Les Apparences : Le Rôle de sa vie
« Wunderbar » ? Dur
d’y croire…
Je suis le restaurant déserté
Bertrand Burgalat, L’Enfant sur la banquette arrière
Les « professionnels de la
profession » appellent cela un « film véhicule » et sa star, Karin Viard, s’y fait en effet
véhiculer, en calèche de boucle bouclée, d’abord souvenirs d’hier, d’une mère
estimée trop populaire, vade retro, Rondò
Veneziano, ensuite présent immanent, en regard caméra souriant. Entre-temps, la
directrice de la médiathèque ne sait plus où donner de la tête, prise (culbutée
sur le canapé, sombre escarpin dressé) entre une institutrice adultère et un
harceleur en colère. La première, son courriel piraté, sa liaison dévoilée, son
« sordide » passé déterré, sa proximité répudiée, finira par une
fenêtre bruxelloise encadrée, après un épilogue de non-lieu (because légitime défense), dénouement pas
si bienheureux, diffusé en direct au JT, ah ouais. Le second, romantique
germanique, molto psychotique, muni d’un bracelet électronique, louable Lucas
Englander, boira la tasse en trio, noyé en duo, pas cool, par le couple recollé, olé. Comédie noire écrite (inspirée
par un polar suédois) et (télé)filmée avec impersonnalité, Les Apparences (Marc
Fitoussi, 2020) se voudrait ainsi une satire sociologique, des (franco-français)

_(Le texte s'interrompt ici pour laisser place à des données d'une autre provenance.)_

/-- One bit flipped anywhere leaves a CRC other than the frame's, which is 0. -/
theorem flipped_fails {p : List Bool} {bytes : List Byte} (hdiffer : DifferInOneBit (buildFrame p) bytes) :
    checkFrame bytes = false := by
  by_contra hpass
  have hframe := crc24q_eq_zero_of_checkFrame (checkFrame_append_threeBytes (frameBody p))
  have hbytes := crc24q_eq_zero_of_checkFrame (Bool.eq_true_of_not_eq_false hpass)
  exact crcSeparatesSingleBitErrors _ _ hdiffer (hframe.trans hbytes.symm)

/-- Settles O44: `flipped_fails`, for every payload. -/
theorem flippedFrameFailsCheck : Obligations.FlippedFrameFailsCheck := fun _ _ _ hdiffer => flipped_fails hdiffer

/-! ## The message number -/

/-- The bits of a frame: three bytes of header, the padded payload, the CRC. -/
theorem bitsOf_buildFrame {p : List Bool} (hp : p.length ≤ 8184) :
    ∃ head, head.length = 24 ∧ bitsOf (buildFrame p) = head ++ padded p ++ bitsOf (threeBytes (frameCrc p)) := by
  refine ⟨bitsOf [0xD3#8, BitVec.ofNat 8 ((p.length + 7) / 8 / 256), BitVec.ofNat 8 ((p.length + 7) / 8 % 256)],
    by simp, ?_⟩
  rw [buildFrame, frameBody_eq hp, bitsOf_append, bitsOf_append, bitsOf_bytesOf _ (padded_length_dvd p)]

theorem bitsOf_buildFrame_payload {p : List Bool} (hp : p.length ≤ 8184) :
    ∃ back, (bitsOf (buildFrame p)).drop 24 = p ++ back := by
  obtain ⟨head, hhead, hbits⟩ := bitsOf_buildFrame hp
  rw [hbits, List.append_assoc, List.drop_left' hhead, padded, List.append_assoc]
  exact ⟨_, rfl⟩

/-- Byte `3 + k` of a frame has the payload's bits from `8k` on, as far as there are any. -/
theorem buildFrame_byte_getLsbD {p : List Bool} (hp : p.length ≤ 8184) {k j : Nat} {b : Byte} (hj : j < 8)
    (hb : (buildFrame p)[3 + k]? = some b) (hin : 8 * k + j < p.length) :
    p[8 * k + j]? = some (b.getLsbD (7 - j)) := by
  obtain ⟨back, hback⟩ := bitsOf_buildFrame_payload hp
  have hbit := bitsOf_getElem? (buildFrame p) (3 + k) hj
  have hidx : 8 * (3 + k) + j = 24 + (8 * k + j) := by omega
  rwa [hb, hidx, ← List.getElem?_drop, hback, List.getElem?_append_left hin] at hbit

/-- R106: bit `i` of a first field of 12 bits, counted from its most significant, in the byte where it stands. -/
theorem message_byte_getLsbD {m : BitVec 12} {rest : List Bool} (hlen : rest.length + 12 ≤ 8184) {k j : Nat} {b : Byte}
    (hj : j < 8) (hin : 8 * k + j < 12) (hb : (buildFrame (str m ++ rest))[3 + k]? = some b) :
    b.getLsbD (7 - j) = m.getLsbD (11 - (8 * k + j)) := by
  have hbit := buildFrame_byte_getLsbD (by rw [List.length_append, str_length]; omega) hj hb
    (by rw [List.length_append, str_length]; omega)
  rw [List.getElem?_append_left (by simpa using hin), str_getElem? m hin] at hbit
  exact (Option.some.inj hbit).symm

/-- Settles O45: the payload begins at bit 24, so its first 12 bits are byte 3 and the upper half of byte 4. -/
theorem messageNumberInBytesThreeAndFour : Obligations.MessageNumberInBytesThreeAndFour := by
  refine ⟨fun p hmin hmax => ?_, fun m rest hlen => ?_⟩
  · obtain ⟨back, hback⟩ := bitsOf_buildFrame_payload hmax
    rw [hback, List.take_append_of_le_length hmin]
  · have hbytes : 8 ≤ (buildFrame (str m ++ rest)).length := by
      rw [buildFrame_length, List.length_append, str_length]
      omega
    obtain ⟨b3, hb3⟩ : ∃ b, (buildFrame (str m ++ rest))[3 + 0]? = some b := ⟨_, List.getElem?_eq_getElem (by omega)⟩
    obtain ⟨b4, hb4⟩ : ∃ b, (buildFrame (str m ++ rest))[3 + 1]? = some b := ⟨_, List.getElem?_eq_getElem (by omega)⟩
    refine ⟨b3, b4, hb3, hb4, ?_, ?_⟩
    · apply BitVec.eq_of_getLsbD_eq
      intro i hi
      have hbit := message_byte_getLsbD hlen (j := 7 - i) (by omega) (by omega) hb3
      have hfrom : 7 - (7 - i) = i := by omega
      have hto : 11 - (8 * 0 + (7 - i)) = 4 + i := by omega
      rw [hfrom, hto] at hbit
      rw [hbit, BitVec.getLsbD_extractLsb', decide_eq_true hi, Bool.true_and]
    · apply BitVec.eq_of_getLsbD_eq
      intro i hi
      have hbit := message_byte_getLsbD hlen (j := 3 - i) (by omega) (by omega) hb4
      have hfrom : 7 - (3 - i) = 4 + i := by omega
      have hto : 11 - (8 * 1 + (3 - i)) = 0 + i := by omega
      rw [hfrom, hto] at hbit
      rw [BitVec.getLsbD_extractLsb', BitVec.getLsbD_extractLsb', decide_eq_true hi, Bool.true_and, Bool.true_and, hbit]

/-- Settles O46: the kernel evaluates the six bytes. -/
theorem emptyPayloadFrame : Obligations.EmptyPayloadFrame := by
  unfold Obligations.EmptyPayloadFrame
  decide +kernel

end Sys2Proof.Proofs
end

section
/-!
PROOFS. Commands issued one after the other (spec 30_encoding.md R57 to R59): a list of commands on the port is executed in order, and what
the three pseudo-commands compute follows from one step lemma each, by one induction.
-/

namespace Sys2Proof.Proofs

open Sys2Proof.Machine Sys2Proof.Safety

/-! ## A list of commands -/

/-- The commands, executed one after the other, lead from `s` to `t`. -/
def Executes : List Instr → State → State → Prop
  | [], s, t => t = s
  | i :: is, s, t => ∃ u, exec i s = .next u ∧ Executes is u t

theorem Executes.append {is js : List Instr} {s t u : State} (h : Executes is s t) (h' : Executes js t u) :
    Executes (is ++ js) s u := by
  induction is generalizing s with
  | nil =>
    obtain rfl := h
    exact h'
  | cons i is ih =>
    obtain ⟨v, hexec, hrest⟩ := h
    exact ⟨v, hexec, ih hrest⟩

/-- The command at the head of the port is the next one executed; those behind it stay. -/
theorem step_issue_cons {i : Instr} {is : List Instr} {s t : State} (hi : wellFormed i = true)
    (h : exec i s = .next t) : step (issue (i :: is) s) = .next (issue is t) := by
  have hissue : issue is t = { t with pending := is.map (fun i => .command (encode i)) ++ s.pending } := by
    rw [issue, exec_pending h]
  have hexec := exec_with_ports s.resp (is.map (fun i => .command (encode i)) ++ s.pending) h
  rw [hissue, ← hexec]
  exact step_of_command rfl (decode_encode hi)

theorem run_succ {k : Nat} {s t : State} (h : step s = .next t) : core.run (k + 1) s = core.run k t := by
  have hcore : core.step s = .next t := h
  simp only [Host.Core.run, hcore]

/-- R6, R7 of 00_scope.md: as many steps as commands execute them. -/
theorem run_issue {is : List Instr} {s t : State} (hwf : ∀ i ∈ is, wellFormed i = true) (h : Executes is s t) :
    core.run is.length (issue is s) = .next t := by
  induction is generalizing s with
  | nil =>
    obtain rfl := h
    rfl
  | cons i is ih =>
    obtain ⟨u, hexec, hrest⟩ := h
    obtain ⟨hi, his⟩ := List.forall_mem_cons.mp hwf
    rw [List.length_cons, run_succ (step_issue_cons hi hexec)]
    exact ih his hrest

/-- One command for each element of a list: what holds after those before it holds after it. -/
theorem executes_map {α : Type} (f : α → Instr) (P : List α → State → Prop)
    (hstep : ∀ xs x s, P xs s → ∃ t, exec (f x) s = .next t ∧ P (xs ++ [x]) t) (ys : List α) {xs : List α} {s : State}
    (hs : P xs s) : ∃ t, Executes (ys.map f) s t ∧ P (xs ++ ys) t := by
  induction ys generalizing xs s with
  | nil => exact ⟨s, rfl, by rwa [List.append_nil]⟩
  | cons y ys ih =>
    obtain ⟨u, hexec, hu⟩ := hstep xs y s hs
    obtain ⟨t, hrest, ht⟩ := ih hu
    exact ⟨t, ⟨u, hexec, hrest⟩, by rwa [List.append_assoc] at ht⟩
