-- ==== Sys2Proof/Word.lean ====
section
/-! DEFINITION. The two widths of data in the engine (spec 00_scope.md rule R6): 32-bit words and
8-bit bytes. Arithmetic on them is in Machine/WordFunctions.lean. -/

namespace Sys2Proof

/-- A word: `WORD` = 32 bits, unsigned (R6, R8). -/
abbrev Word := BitVec 32

/-- A byte: `BYTE` = 8 bits (R6, R50). -/
abbrev Byte := BitVec 8

end Sys2Proof
end

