-- ==== Sys2Proof/Machine/Dispatch.lean ====
section
/-! DEFINITION. The meaning of each step: one arm per constructor of `Instr`. -/

namespace Sys2Proof.Machine

/-- What the machine does at the step `i`. -/
def exec (i : Instr) (s : State) : Host.Outcome State Fault Refusal :=
  match i with
  | .start => Sys2Proof.Machine.execStart s
  | .push b => Sys2Proof.Machine.execPush b s
  | .finish => Sys2Proof.Machine.execFinish s
  | .read arg => Sys2Proof.Machine.execRead arg s
  | .stat => Sys2Proof.Machine.execStat s
  | .reset => Sys2Proof.Machine.execReset s
  | .pad1 => Sys2Proof.Machine.execPad1 s
  | .pad2 => Sys2Proof.Machine.execPad2 s
  | .ldw => Sys2Proof.Machine.execLdw s
  | .exp => Sys2Proof.Machine.execExp s
  | .initw => Sys2Proof.Machine.execInitw s
  | .round => Sys2Proof.Machine.execRound s
  | .acc => Sys2Proof.Machine.execAcc s

end Sys2Proof.Machine
end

petits-bourgeois viennois, « inanité cosmique », gémissait Gide, de
leurs conversations à la con, doublée d’un thriller
sentimental, un soupçon immoral, se réduit, en réalité, à un divertissement
transparent, inoffensif, cinéphile, mélomane, car l’on y écoute, explicite
bande-annonce + brève séquence de danse, la bouleversante Valse lente de Bernard Herrmann, composée pour le proustien (et
incestueux) Obsession (Brian De Palma, 1976), en écho à Vertigo,
à sa sublime Scene D’Amour (calèche again), annexée par l’anecdotique The
Artist (Michel Hazanavicius, 2011), l’excessive Km Novak s’en déclara
patraque (et « violée », OK), car l’on y regarde, au côté d’un gosse
adopté, des extraits symboliques, didactiques, de Peau d’âne (Jacques Demy,
1970), autre conte (de fées) de classes d’une autre classe.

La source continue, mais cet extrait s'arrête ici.